Regioselective sulfonation of dopamine by SULT1A3 in vitro provides a molecular explanation for the preponderance of dopamine-3-O-sulfate in human blood circulation.

SULT1A3 is an enzyme that catalyzes the sulfonation of many endogenous and exogenous phenols and catechols. The most important endogenous substrate is dopamine (DA), which is often used as a probe substrate for SULT1A3. We developed a new method for analyzing the SULT1A3 reaction products by high-performance liquid chromatography (HPLC) with electrochemical detection. The sulfonate donor 3'-phosphoadenosine-5'-phosphosulfate (PAPS), DA and the two dopamine sulfates, DA-3-O-sulfate and DA-4-O-sulfate, can be separated within 3 min.

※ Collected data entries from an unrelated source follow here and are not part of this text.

-- ==== Sys2Proof/Machine/EvNetwork.lean ====
section
/-! DEFINITION. Hardware steps of the on-die network: cycles, ages, credits, the crossbar, remote stores and atomics, streams (R342 to R357).
A step that is not enabled changes nothing. -/

namespace Sys2Proof.Machine

/-- The tiles of a die that the state lists. -/
def State.tilesOf (s : State) (die : Nat) : List Nat := (mkeys s.tiles).filter fun t => dieOf t == die

/-- The routers with something to do this cycle. -/
def State.busyRouters (s : State) (die : Nat) : List Nat :=
  let d := s.die die
  ((d.mesh.map fun (m : MeshFlit) => m.label) ++ (d.xbar.filterMap fun (x : XItem) => x.column.map (8 * ·)) ++ ((s.tilesOf die).filter fun t => !(s.tile t).injq.isEmpty).map labelOf).eraseDups

/-- A pre-emption of the partition is due, or one that has begun is not complete (R332, R387). -/
def Partition.stopping (q : Partition) : Bool :=
  q.valid && q.sched.isSome && !q.out && (q.saving || q.hold.suspend || q.hold.cap || q.hold.record || q.hold.mgmt || !q.asked.isEmpty)

/-- A die scheduler sends a pre-empt request to each tile of a partition on its die that has not had one of that level, once its resume flit has
arrived (R332, R337, R340). -/
def State.askTiles (s : State) (die p : Nat) : State :=
  let q := s.part p
  if !q.stopping then s
  else (q.tiles.filter fun t => dieOf t == die && !q.resuming.contains t
      && (match mfind t q.asked with | none => true | some lvl => q.saving && !lvl)).foldl (fun s t =>
    (s.fromEdge t (s.flit t t 3 0 (schedPayload 0 q.saving))).modPart p fun q =>
      { q with asked := mput q.asked t q.saving, halted := q.halted.filter (· != t) }) s

/-- NETWORK_CYCLE (R332, R343, R346, R349, R353, R355). -/
def execNetworkCycle (die : Nat) (s : State) : Out :=
  if 24 ≤ die then .next s
  else
    let s := (mkeys s.parts).foldl (fun s p => s.askTiles die p) s
    let s := (s.tilesOf die).foldl (fun s t => s.pumpRemote t) s
    let old := (s.die die).mesh
    let labels := s.busyRouters die
    let s := s.modDie die fun d => { d with mesh := [] }
    let s := labels.foldl (fun s l => s.route die l (old.filter fun m => m.label == l)) s
    let s := (s.tilesOf die).foldl (fun s t => s.tickGather t) s
    .next (s.modDie die fun d => { d with netCycle := d.netCycle + 1 })

/-- AGE_TICK (R345, R360). -/
def execAgeTick (die : Nat) (s : State) : Out :=
  let d := s.die die
  if d.netCycle % 8 ≠ 0 then .next s
  else
    let s := (d.mesh.filter fun m => m.flit.age == 254).foldl (fun s m => s.modTile (die * 128 + m.label) fun tl =>
      { tl with router := { tl.router with overAge := sat16 tl.router.overAge } }) s
    .next (s.modDie die fun d => { d with mesh := d.mesh.map fun m => { m with flit := { m.flit with age := min 255 (m.flit.age + 1) } } })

This enables quantitation of the sulfates without radioactive PAPS or the precipitation of unreacted PAPS. Both sulfates were synthesized as reference substances and characterized by (1)H and (13)C nuclear magnetic resonance (NMR), mass spectrometry (MS) and tandem mass spectrometry (MS/MS). The purity of the dopamine sulfates was estimated by HPLC using a diode array detector. We determined the enzyme kinetic parameters for formation of DA-3-O-sulfate and DA-4-O-sulfate using purified recombinant human SULT1A3. The reactions followed Michaelis-Menten kinetics up to 50 microM DA concentration, and strong substrate inhibition was observed at higher concentrations. The apparent K(m) values for sulfonation at both hydroxy groups were similar (2.21+/-0.764 and 2.59+/-1.06 microM for DA-4-O-sulfate and DA-3-O-sulfate, respectively), but the V(max) was approximately six times higher for the formation of the 3-O-sulfate (344+/-139 nmol/min/mg protein) than the 4-O-sulfate (45.4+/-16.5 nmol/min/mg protein). These results are in accordance with the observation that DA-3-O-sulfate is more abundant in human blood than DA-4-O-sulfate and that in the crystal structure of SULT1A3 with dopamine bound to the active site, the 3-hydroxy group is aligned to form hydrogen bonds with catalytic residues of the enzyme.